Oramai la carta di credito è diventata compagna fondamentale nelle nostre avventure di shopping, in un momento storico in cui gli acquisti devono tenere il passo con la velocità dell’aggiornamento delle nostre esigenze e dei nostri tempi: ma è importante informarsi sui prodotti American Express e degli altri operatori per capire quali sono i più vantaggiosi e più adatti a rispondere alle nostre esigenze di sicurezza e velocità nelle transazioni. A venirci incontro sono anche i portali di confronto online che permettono ai consumatori di comparare i diversi prodotti tenendo conto dei  volumi ed esigenze di spesa di ogni individuo: in questo modo, si possono annullare le eventuali sgradite sorprese.

 

E se si vuole avere la comodità e la sicurezza di fare un pagamento con una semplice carta, senza dover aprire un portafoglio pieno di monete e banconote, dobbiamo anche fare bene attenzione alla nostra privacy, perché qualcuno ci può osservare mentre digitiamo il codice pin della nostra carta oppure su scala più larga sono delle agenzie stesse a tenere sotto controllo le nostre spese. E’ quanto succede al Consumer Financial Protection Bureau in America, dove ogni giorno vengono tenute sotto controllo milioni di transazioni.
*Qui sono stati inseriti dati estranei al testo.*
theorem test_wellFormed_present_third_layer (h : Config.layerCount = .three) :
    (Instr.pokeTile .bg2 0#5 0#5 1#8).wellFormed = true := by
  simp [Instr.wellFormed, LayerId.present, Config.hasThirdLayer, h]

theorem test_wellFormed_readPixel_x : (Instr.readPixel 192#8 0#8).wellFormed = false := by decide

theorem test_wellFormed_readPixel_y : (Instr.readPixel 0#8 160#8).wellFormed = false := by decide

theorem test_wellFormed_readPixelArgb_x : (Instr.readPixelArgb 192#8 159#8).wellFormed = false := by decide

theorem test_wellFormed_readPixelArgb_y : (Instr.readPixelArgb 191#8 160#8).wellFormed = false := by decide

theorem test_wellFormed_last_pixel : (Instr.readPixel 191#8 159#8).wellFormed = true := by decide

/-! ### Decoding: one word for each command, written out bit by bit from R97 and R98, values from R212 to R226 -/

theorem test_decode_pokeTile :  -- op, mbz 39:20, layer 19:18, ty 17:13, tx 12:8, data 7:0
    decode 0b00000001_00000000000000000000_01_00010_11111_01111111#48 = some (.pokeTile .bg1 31#5 2#5 0x7F#8) := by
  decide

theorem test_decode_pokeAttr :
    decode 0b00000010_00000000000000000000_00_01001_00101_11010101#48 = some (.pokeAttr .bg0 5#5 9#5 0xD5#8) := by
  decide

theorem test_decode_setScroll :  -- op, mbz 39:18, layer 17:16, x 15:8, y 7:0
    decode 0b00000011_0000000000000000000000_00_11111111_00000000#48 = some (.setScroll .bg0 255#8 0#8) := by
  decide

theorem test_decode_setHidden :  -- op, mbz 39:10, layer 9:8, mbz 7:1, flag 0
    decode 0b00000100_000000000000000000000000000000_01_0000000_1#48 = some (.setHidden .bg1 true) := by
  decide

theorem test_decode_setSprite :  -- op, idx 39:32, x 31:24, y 23:16, tile 15:8, attr 7:0
    decode 0b00000101_00000011_10111100_10011100_00000100_10000110#48 =
      some (.setSprite 3#8 188#8 156#8 4#8 0x86#8) := by
  decide

theorem test_decode_hideSprite :  -- op, idx 39:32, mbz 31:0
    decode 0b00000110_00000111_00000000000000000000000000000000#48 = some (.hideSprite 7#8) := by
  decide

theorem test_decode_setPalette :  -- op, mbz 39:30, pidx 29:24, r 23:16, g 15:8, b 7:0
    decode 0b00000111_0000000000_111111_00000001_00000010_00000011#48 = some (.setPalette 63#6 1#8 2#8 3#8) := by
  decide

theorem test_decode_setTileRow :  -- op, mbz 39:21, plane 20:19, tile 18:11, row 10:8, data 7:0
    decode 0b00001000_0000000000000000000_01_00000011_101_00001000#48 = some (.setTileRow .plane1 3#8 5#3 0x08#8) := by
  decide

theorem test_decode_setBgcolor :  -- op, mbz 39:6, pidx 5:0
    decode 0b00001001_0000000000000000000000000000000000_111111#48 = some (.setBgcolor 63#6) := by
  decide

theorem test_decode_setHideSprites :  -- op, mbz 39:1, flag 0
    decode 0b00001010_000000000000000000000000000000000000000_1#48 = some (.setHideSprites true) := by
  decide

theorem test_decode_peekTile :  -- op, mbz 39:20, layer 19:18, ty 17:13, tx 12:8, mbz 7:0
    decode 0b00010000_00000000000000000000_01_11111_11111_00000000#48 = some (.peekTile .bg1 31#5 31#5) := by
  decide

theorem test_decode_peekAttr :
    decode 0b00010001_00000000000000000000_00_11111_00001_00000000#48 = some (.peekAttr .bg0 1#5 31#5) := by
  decide

theorem test_decode_readPixel :  -- op, mbz 39:16, x 15:8, y 7:0
    decode 0b00010010_000000000000000000000000_10111111_10011111#48 = some (.readPixel 191#8 159#8) := by
  decide
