def row70 (r : Raw) (lo : Nat) : Except DecodeError Instr :=
  match lo with
  | 0x0 => r.da .mov
  | 0x1 => r.pred2 .pand
  | 0x2 => r.pred2 .por
  | 0x3 => r.pred2 .pxor
  | 0x4 => r.pred fun p a => resv r.b (.ok (.pnot p a))
  | 0x5 => r.pred fun p a => resv (bitsAt 2 6 r.b) (.ok (.pmov p a (bitsAt 1 1 r.b) (bitsAt 0 1 r.b)))
  | 0x6 => r.D fun d => resv (bitsAt 1 7 r.a) (resv (bitsAt 4 4 r.b) (.ok (.pget d (bitsAt 0 1 r.a) (bitsAt 0 4 r.b))))
  | 0x7 => r.dab .sel
  | 0x8 => resv (bitsAt 4 4 r.d) (r.A fun a => resv (bitsAt 1 7 r.b) (.ok (.aset (bitsAt 0 4 r.d) a (bitsAt 0 1 r.b))))
  | 0x9 => r.D fun d => resv (bitsAt 4 4 r.a) (resv (bitsAt 1 7 r.b) (.ok (.aget d (bitsAt 0 4 r.a) (bitsAt 0 1 r.b))))
  | 0xA => resv (bitsAt 3 5 r.d) (r.A fun a => resv (bitsAt 1 7 r.b) (.ok (.hset (bitsAt 0 3 r.d) a (bitsAt 0 1 r.b))))
  | 0xB => r.D fun d => resv (bitsAt 3 5 r.a) (resv (bitsAt 1 7 r.b) (.ok (.hget d (bitsAt 0 3 r.a) (bitsAt 0 1 r.b))))
  | 0xC => resv r.d (resv (bitsAt 5 3 r.b) (.ok (.park r.a (bitsAt 0 5 r.b))))
  | 0xD => resv r.d (resv (bitsAt 5 3 r.b) (.ok (.unpark r.a (bitsAt 0 5 r.b))))
  | _ => .error .reservedOpcode

/-- A load-like access: destination, index, array; B bits 3:0 zero. -/
def Raw.load (r : Raw) (f : Dst → Src → BitVec 4 → AccWord → Instr) : Except DecodeError Instr :=
  r.D fun d => r.A fun a => resv (bitsAt 0 4 r.b) (r.acc fun w => .ok (f d a (bitsAt 4 4 r.b) w))

def row80 (r : Raw) (lo : Nat) : Except DecodeError Instr :=
  match lo with
  | 0x0 => r.load .ld
  | 0x1 => r.DS fun d => r.A fun a => resv (bitsAt 0 4 r.b) (r.acc fun w => .ok (.st d a (bitsAt 4 4 r.b) w))
  | 0x2 => resv r.d (r.A fun a => resv (bitsAt 1 3 r.b) (r.acc fun w => .ok (.femark (bitsAt 0 1 r.b) a (bitsAt 4 4 r.b) w)))
  | 0x3 => r.load .feprobe
  | 0x4 => r.load .zprobe
  | 0x5 => r.D fun d => r.A fun a => r.acc fun w => .ok (.atom d (bitsAt 0 4 r.b) a (bitsAt 4 4 r.b) w)
  | 0x6 => r.load .cas
  | 0x7 => r.load .ldx
  | 0x8 => r.DS fun d => r.A fun a => resv (bitsAt 3 1 r.b) (r.acc fun w =>
      .ok (.stx d (bitsAt 0 3 r.b) a (bitsAt 4 4 r.b) w))
  | 0x9 => resv r.d (r.A fun a => resv (bitsAt 0 4 r.b) (r.acc fun w => .ok (.prf a (bitsAt 4 4 r.b) w)))
  | 0xA => r.load .ldrc
  | 0xB => r.DS fun d => r.A fun a => r.acc fun w => .ok (.strc d (bitsAt 0 4 r.b) a (bitsAt 4 4 r.b) w)
  | 0xC => resv r.d (r.A fun a => r.acc fun w => .ok (.cctl (bitsAt 0 4 r.b) a (bitsAt 4 4 r.b) w))
  | _ => .error .reservedOpcode

def rowA0 (r : Raw) (lo : Nat) : Except DecodeError Instr :=
  match lo with
  | 0x0 => resv r.d (r.A fun a => .ok (.cpy a (bitsAt 4 4 r.b) (bitsAt 0 4 r.b) (CmdWord.of r.ext)))
  | 0x1 => r.D fun d => r.A fun a => .ok (.cpym d a (bitsAt 4 4 r.b) (bitsAt 0 4 r.b) (CmdWord.of r.ext))
  | 0x2 => resv r.d (r.A fun a => .ok (.kvcpy a (bitsAt 4 4 r.b) (bitsAt 0 4 r.b) (CmdWord.of r.ext)))
  | 0x3 => resv r.d (resv (bitsAt 3 5 r.a) (.ok (.waitc (bitsAt 0 3 r.a) r.b)))
  | 0x4 => r.onlyA .waitz
  | 0x5 => r.onlyA fun a => .cpst a (CmdWord.of r.ext)
  | 0x6 => resv r.d (r.A fun a => resv (bitsAt 3 5 r.b) (.ok (.frame a (bitsAt 0 3 r.b) (CmdWord.of r.ext))))
  | 0x7 => resv r.d (r.A fun a => resv (bitsAt 5 3 r.b) (.ok (.sread a (bitsAt 0 5 r.b) (CmdWord.of r.ext))))
  | _ => .error .reservedOpcode

/-- A tile number in D bits 4:0. -/
def Raw.tile (r : Raw) (k : BitVec 5 → Except DecodeError Instr) : Except DecodeError Instr :=
  resv (bitsAt 5 3 r.d) (k (bitsAt 0 5 r.d))

def rowB0 (r : Raw) (lo : Nat) : Except DecodeError Instr :=
  match lo with
  | 0x0 => r.tile fun t => r.A fun a => r.B fun b => r.modw fun w => .ok (.mma t a b w)
  | 0x1 => r.tile fun t => r.A fun a => r.B fun b => r.modw fun w => .ok (.mmag t a b w)
  | 0x2 => r.bare .mxfence
  | 0x3 => r.tile fun t => resv (bitsAt 5 3 r.b) (
      if bitsAt 7 1 r.a = 0 then .ok (.mxdrainReg t (bitsAt 0 7 r.a) (bitsAt 4 1 r.b) (bitsAt 0 4 r.b))
      else resv (bitsAt 3 1 r.a)
        (.ok (.mxdrainScratch t (bitsAt 4 3 r.a) (bitsAt 0 3 r.a) (bitsAt 4 1 r.b) (bitsAt 0 4 r.b))))
  | 0x4 => r.tile fun t => resv r.a (resv r.b (.ok (.mxzero t)))
  | 0x5 => resv r.d (r.A fun a => resv (bitsAt 0 4 r.b) (.ok (.mxv a (bitsAt 4 4 r.b))))
  | 0x6 => r.tile fun t => resv (bitsAt 3 5 r.a) (.ok (.mxload t (bitsAt 0 3 r.a) r.b))
  | 0x7 => r.tile fun t => r.A fun a => resv (bitsAt 2 6 r.b) (.ok (.mxscale t a (bitsAt 0 2 r.b)))
  | _ => .error .reservedOpcode

def rowC0 (r : Raw) (lo : Nat) : Except DecodeError Instr :=
  match lo with
  | 0x0 => resv r.d (r.A fun a => resv (bitsAt 2 6 r.b) (.ok (.akeys a (bitsAt 0 2 r.b))))
  | 0x1 => r.D fun d => resv (bitsAt 6 2 r.a) (resv (bitsAt 2 6 r.b) (.ok (.aclass d (bitsAt 0 6 r.a) (bitsAt 0 2 r.b))))
  | 0x2 => r.tile fun t => resv (bitsAt 6 2 r.a) (resv (bitsAt 2 5 r.b)
      (.ok (.amask t (bitsAt 0 6 r.a) (bitsAt 7 1 r.b) (bitsAt 0 2 r.b))))
  | 0x3 => r.tile fun t => resv (bitsAt 5 3 r.a) (resv (bitsAt 7 1 r.b)
      (.ok (.asoft t (bitsAt 0 5 r.a) (bitsAt 6 1 r.b) (bitsAt 5 1 r.b) (bitsAt 0 5 r.b))))
  | 0x4 => resv (bitsAt 2 6 r.d) (r.A fun a => resv (bitsAt 2 6 r.b) (.ok (.ttset (bitsAt 0 2 r.d) a (bitsAt 0 2 r.b))))
  | 0x5 => r.D fun d => resv (bitsAt 6 2 r.a) (resv (bitsAt 2 6 r.b) (.ok (.ttmask d (bitsAt 0 6 r.a) (bitsAt 0 2 r.b))))
  | 0x6 => r.D fun d => r.A fun a => .ok (.ttpos d a (bitsAt 2 6 r.b) (bitsAt 0 2 r.b))
  | 0x7 => r.D fun d => r.A fun a => .ok (.prune d a (bitsAt 6 2 r.b) (bitsAt 0 6 r.b))
  | 0x8 => r.tile fun t => r.A fun a => resv (bitsAt 0 4 r.b) (.ok (.heat t a (bitsAt 4 4 r.b)))
  | 0x9 => resv (bitsAt 1 7 r.d) (r.A fun a => .ok (.evsel (bitsAt 0 1 r.d) a (bitsAt 4 4 r.b) (bitsAt 0 4 r.b)))
  | _ => .error .reservedOpcode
Perché quando si tratta di carte di credito è bene metterci al riparo da altre tipologie di rischio, legate alla dispersione dei nostri dati quando effettuiamo acquisti non solo in Italia ma anche all’estero. Sono sempre di più gli episodi registrati di “spionaggio” nei confronti dei dati che le nostre carte di credito contengono. Negli USA questa pratica sembra essere all’ordine del giorno, con 991 milioni carte di credito sotto controllo da parte del Consumer Financial Protection Bureau: per ora si tratta di dati di abitanti americani, ma la preoccupazione per questa “curiosità” è tanta non solo in USA ma anche tra i cittadini stranieri che acquistano in America.

Per questo motivo, l’House Financial Services Committee, in risposta alla mobilitazione estrema delle associazioni per il rispetto della privacy dei consumatori, ha interpellato Richard Cordray del Consumer Financial Protection Bureau sulla questione: va bene anche controllare i movimenti e i dati, ma le informazioni ricavate restano private al 100% o vengono diffuse all’esterno? E a chi?
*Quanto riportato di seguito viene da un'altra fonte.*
/-! ## A gang's accesses in flight (09 R250, R251; 11 R291, R292; 12 R308) -/

/-- Before the gang writes the places `ws`, each of its tile operations that has still to read one of their lines of
the team's scratchpad keeps what the line held (13 R342). -/
def State.snapReads (s : State) (gid : Nat) (ws : List Write) : State :=
  match s.gang? gid with
  | none => s
  | some g =>
    if g.tileOps.all fun o => o.done || o.lines.isEmpty then s
    else
      let key := match s.team? g.grid g.team with
        | some t => t.key
        | none => 0
      let hit := (ws.filterMap fun w => match w.place with
        | .scratch t off => if t = key then some (off / 128) else none
        | _ => none).eraseDups
      let read (l : Nat) : Bool := hit.contains l
      let kept (o : TileOp) : Sparse (List Byte) :=
        (o.lines.filter fun l => read l && decide (Sparse.get [] o.snap l = [])).foldl
          (fun (m : Sparse (List Byte)) l => Sparse.insert m l (s.lineBytes (.scratch key (128 * l)))) o.snap
      let lost (o : TileOp) : Bool := o.lines.any fun l => read l && s.spoilt (.scratch key (128 * l))
      let keep (o : TileOp) : TileOp :=
        if o.done then o else { o with snap := kept o, fault := if lost o then some Status.poison else o.fault }
      s.setGang { g with tileOps := g.tileOps.map keep }

/-- The writes of the accesses in `hit` that a scope instance already reads, performed for every agent (11 R292). -/
def State.drainWhere (s : State) (hit : Gang → Access → Bool) : State :=
  let due (g : Gang) (a : Access) : Bool := a.seen.isSome && hit g a
  if s.gangs.all fun g => g.accesses.all fun a => !due g a then s
  else
    let put (s : State) (g : Gang) : State :=
      (g.accesses.filter (due g)).foldl (fun s a => (s.snapReads g.gid a.writes).performWrites (some g.gid) a.writes) s
    let done := s.gangs.foldl put s
    { done with gangs := done.gangs.map fun g =>
        { g with accesses := g.accesses.map fun a => if due g a then { a with writes := [], seen := none } else a } }

/-- Every write that only a scope instance reads, performed for every agent. -/
def State.drainSeen (s : State) : State := s.drainWhere fun _ _ => true

/-- Writes of a gang's own threads performed. -/
def State.performOwn (s : State) (gid : Nat) (ws : List Write) : State := (s.snapReads gid ws).performWrites (some gid) ws

/-- The writes of one access performed; a counted store counts its lines. -/
def State.performAccess (s : State) (gid : Nat) (a : Access) : State :=
  if a.counted = 0 then s.performOwn gid a.writes
  else
    let lines := (a.writes.filterMap fun w => match w.place with
      | .phys pa => some (s.norm pa / 128)
      | _ => none).eraseDups
    s.countLines gid a.counted a.writes (lines.map fun l => (l, s.lineBytes (.phys (128 * l))))

/-- Every access of the slices performed in issue order; they stay on their paths until they report. -/
def State.flush (s : State) (gid : Nat) (slices : List Nat) : State :=
  match s.gang? gid with
  | none => s
  | some g =>
    let mine := g.accesses.filter fun a => meets a.slices slices
    let s := mine.foldl (fun s a => s.performAccess gid a) s
    match s.gang? gid with
    | none => s
    | some g =>
      let empty (a : Access) : Access := if meets a.slices slices then { a with writes := [], counted := 0 } else a
      s.setGang { g with accesses := g.accesses.map empty }

/-- A command later than the faulted ones of its path has been issued (12 R311). -/
def Gang.issued (g : Gang) (p : Path) : Gang :=
  let later (r : Completion) : Completion := if r.cmd.path = p then { r with after := r.after + 1 } else r
  { g with records := g.records.map later }

/-- A new item on a path, with its access record. -/
def Gang.addAccess (g : Gang) (p : Path) (slices : List Nat) (scope : Nat) (release : Bool) (counted : Nat)
    (ws : List Write) : Gang :=
  { g with
    nextId := g.nextId + 1
    paths := g.paths ++ [{ path := p, id := g.nextId }]
    accesses := g.accesses ++
      [{ id := g.nextId, load := decide (p = .ld), slices := slices, scope := scope, release := release, seen := none
         writes := ws, counted := counted }] }

/-- Whether additions of a HEAT are not performed yet (14 R377). -/
def Gang.heatPending (g : Gang) : Bool := !g.heats.isEmpty || g.tileOps.any fun o => decide (o.kind = .heat) && !o.done

/-- Whether the item's work is complete. -/
def Gang.itemDone (g : Gang) (p : PathItem) : Bool :=
  !(g.accesses.any fun a => decide (a.id = p.id)) && !(g.cmds.any fun c => decide (c.id = p.id) && !c.replay) &&
  !(g.batches.any fun b => decide (b.id = p.id)) && !(g.tileOps.any fun o => decide (o.id = p.id) && !o.done)

/-- Items that leave their paths: complete ones with no earlier item of their path before them. -/
def retireItems (donee : PathItem → Bool) : List Path → List PathItem → List PathItem
  | _, [] => []
  | held, p :: l =>
    if held.contains p.path then p :: retireItems donee held l
    else if donee p then retireItems donee held l
    else p :: retireItems donee (p.path :: held) l

def Gang.retire (g : Gang) : Gang := { g with paths := retireItems g.itemDone [] g.paths }

/-- At a meeting point the accesses of every slice that arrives come before those of the strand formed (11 R291). -/
def Gang.joinAccesses (g : Gang) (slices : List Nat) : Gang :=
  { g with accesses := g.accesses.map fun a => if meets a.slices slices then { a with slices := (a.slices ++ slices).eraseDups } else a }

end Sys2Proof.Machine
end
La risposta non sembra essere delle più confortanti: le informazioni vengono ovviamente diffuse ma Cordray cerca di tranquillizzarci, sostenendo che in ogni caso non si tratta di una violazione della privacy. Tra l’altro, pare sia anche la National Security Agency a spiare i dati che le carte di credito inevitabilmente diffondono al momento della “strisciata”.

Secondo Steven Antonakes, il vice direttore del Consumer Financial Protection Bureau, pare siano ben 18 le banche sotto il controllo degli Stati Uniti: moltiplicate per il numero di utenti, ecco che abbiamo quantità infinitesimali di dati privati nelle mani degli uffici americani.
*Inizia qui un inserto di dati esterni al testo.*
/-- Registers that a declaration gives. -/
def Template.codes (t : Template) : List Nat := List.range t.vregs ++ (List.range t.xregs).map (0x80 + ·)

/-- The images of some registers and of the uniform state written at `bases` (DEDUCED, log 92). -/
def State.writeImages (s : State) (g : Gang) (bases codes : List Nat) : State × Gang :=
  let r := codes.foldl (fun (r : State × Gang) c => r.1.writeImageAt r.2 bases c) (s, g)
  (mapI (fun h b => (h, b)) 0 bases).foldl (fun (r : State × Gang) hb =>
    let cells := g.uniformCells hb.2 hb.1
    (r.1.pokeCells cells, { r.2 with images := Sparse.set [] r.2.images (256 + hb.1) cells })) r

/-- The images that a gang leaves in firn when it gives up its active slot. -/
def State.parkImages (s : State) (g : Gang) : State :=
  let r := s.writeImages g (s.bases g) ((s.tmplOf g).codes.filter fun c => !g.spilled c)
  r.1.setGang r.2

/-- Addresses at which memory no longer holds what the spill engine wrote. -/
def State.changed (s : State) (cells : List (Nat × Byte)) : List Nat :=
  (cells.filter fun ab => decide (s.physByte ab.1 ≠ ab.2)).map fun ab => ab.1

/-- Uniform state and rimes as the frames at `bases` hold them: what an image has kept stays; a register written over
takes a value made of bytes of its slot, a rime written over is TOP (R159; DEDUCED, log 39). -/
def State.reloadAt (s : State) (g : Gang) (bases : List Nat) : Gang :=
  (mapI (fun h b => (h, b)) 0 bases).foldl (fun g hf =>
    let base := hf.2
    let cells := g.image (256 + hf.1)
    match s.changed cells with
    | [] => g
    | a :: l =>
      let hit (o n : Nat) : Bool := (a :: l).any fun x => decide (base + o ≤ x ∧ x < base + o + n)
      let made (o n free : Nat) : Nat := pickBytes (s.slotBytes cells ((List.range n).map (base + o + ·))) free n
      let g := (List.range 64).foldl (fun (g : Gang) n =>
        if hit (0x1000 + 8 * n) 8 then g.setS n (w64 (made (0x1000 + 8 * n) 8 (s.free + 8 * n))) .top
        else if hit (0x1200 + 16 * n) 16 then g.setSRime n .top else g) g
      let g := (List.range 16).foldl (fun (g : Gang) n =>
        if hit (0x1600 + 16 * n) 16 then g.setA n (BitVec.ofNat 128 (made (0x1600 + 16 * n) 16 (s.free + 512 + 16 * n))) else g) g
      let g := (List.range 8).foldl (fun (g : Gang) n =>
        if hit (0x1700 + 16 * n) 16 then g.setH n (BitVec.ofNat 128 (made (0x1700 + 16 * n) 16 (s.free + 768 + 16 * n))) else g) g
      g.mapSlices (g.halfSlices hf.1) fun k sl =>
        let sl := sl.mapThreads fun j t =>
          if hit (0x100 + 4 * (k % 8) + j) 1 then
            { t with p := BitVec.ofNat 8 (made (0x100 + 4 * (k % 8) + j) 1 (s.free + 896 + 4 * k + j)) ||| 0x80 }
          else t
        (List.range 32).foldl (fun (sl : Slice) n =>
          if hit (0x2000 + 0x200 * (k % 8) + 16 * n) 16 then sl.setRime n .top else sl) sl) g

/-- Registers whose image at `bases` has been written over take values made of bytes of their slots (R159). -/
def State.scrambleChanged (s : State) (g : Gang) (bases : List Nat) : Gang :=
  (g.images.filter fun e => decide (e.1 < 256)).foldl (fun (g : Gang) e =>
    if s.cellsHold e.2 then g
    else g.scramble (s.free + 1024 + 256 * e.1) e.1 (s.slotBytes e.2 (slotAddrs bases e.1))) g

/-! ## Stack entries in firn (04 R89, R92) -/

/-- How many of the bottom entries of a stack of `len` stand in firn: 8 go when more than 16 are held, 8 come back when
fewer than 8 are. -/
def depthBelow : Nat → Nat → Nat → Nat
  | 0, _, b => b
  | n + 1, len, below =>
    let b := min below len
    if 16 < len - b then depthBelow n len (b + 8)
    else if len - b < 8 ∧ 0 < b then depthBelow n len (b - 8)
    else b

/-- The gang with its stacks spread between the partition and firn as R89 has it. -/
def Gang.spread (g : Gang) : Gang :=
  { g with
    slices := g.slices.map fun sl => { sl with below := depthBelow 64 sl.stack.length sl.below }
    strands := g.strands.map fun st => { st with below := depthBelow 64 st.ret.length st.below } }

/-- Addresses and lengths of the entries of slice `k` from depth `lo` to below `hi`, in the frame of its half. -/
def maskCells (bases : List Nat) (k lo hi : Nat) : List (Nat × Nat) :=
  match bases[k / 8]? with
  | some b => (List.range (hi - lo)).map fun i => (b + 0x8000 + 0x1000 * (k % 8) + 16 * (lo + i), 16)
  | none => []

def retCells (bases : List Nat) (k lo hi : Nat) : List (Nat × Nat) :=
  match bases[k / 8]? with
  | some b => (List.range (hi - lo)).map fun i => (b + 0x10000 + 0x800 * (k % 8) + 8 * (lo + i), 8)
  | none => []

/-- A strand's lowest slice. -/
def Strand.low (st : Strand) : Nat := st.slices.foldl min 64

/-- The oldest `n` entries of a stack whose top stands first, the oldest first. -/
def oldest {α : Type} (l : List α) (n : Nat) : List α := l.reverse.take n

/-- How many entries of a strand's stack firn already held before, in the place of its lowest slice. -/
def keptReturns (before : Gang) (st : Strand) : Nat :=
  match before.strands.find? fun x => decide (x.low = st.low) with
  | some x => if oldest x.ret x.below = oldest st.ret x.below then x.below else 0
  | none => 0

/-- Entries that `g` has in firn and `before` had not; with `before` a gang of no entries, all of them. -/
def Gang.movedOut (before g : Gang) (bases : List Nat) : List (Nat × Nat) :=
  ((List.range g.slices.length).flatMap fun k => maskCells bases k (before.slice k).below (g.slice k).below) ++
  g.strands.flatMap fun st => retCells bases st.low (keptReturns before st) st.below

/-- Entries that `before` had in firn and `g` has taken back. -/
def Gang.movedIn (before g : Gang) (bases : List Nat) : List (Nat × Nat) :=
  ((List.range g.slices.length).flatMap fun k =>
    maskCells bases k (g.slice k).below (min (before.slice k).below (g.slice k).stack.length)) ++
  g.strands.flatMap fun st => retCells bases st.low st.below (min (keptReturns before st) st.ret.length)

def Gang.noEntries (g : Gang) : Gang :=
  { g with slices := g.slices.map fun sl => { sl with below := 0 }, strands := [] }

/-- The poisoned line among those that a context save reads from a gang's frames: registers that stand in firn, a parked
gang's uniform state, stack entries (R160). -/
def State.savePoisoned (s : State) (g : Gang) : Option Nat :=
  if g.released then none
  else s.poisonedAt ((g.images.flatMap fun e => e.2.map fun ab => ab.1) ++ (Gang.movedOut g.noEntries g (s.bases g)).map fun e => e.1)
Si tratta di informazioni relative al bilancio, al codice postale, passando per le spese che facciamo e per il limite di credito che possediamo, fino al dato più pericoloso di tutti, il codice di accesso della nostra carta di credito: l’unica porta che protegge i nostri soldi.

La domanda più naturale da farsi a questo punto è: cosa ci fanno con i dati che raccolgono?

Incrociando oltre 96 tipi di dati dalle carte di credito, sembrerebbe che a beneficiare delle informazioni siano le aziende internazionali, che per proporre offerte e prodotti in linea con le esigenze dei consumatori e le loro abitudini devono per forza raccogliere dati in merito.

Tuttavia, le associazioni dei consumatori rendono noto che per far questo basterebbe estrarre campioni casuali e non di certo spiare quelle famose 991 milioni di carte di credito che invece costituiscono l’oggetto del controllo degli Stati Uniti.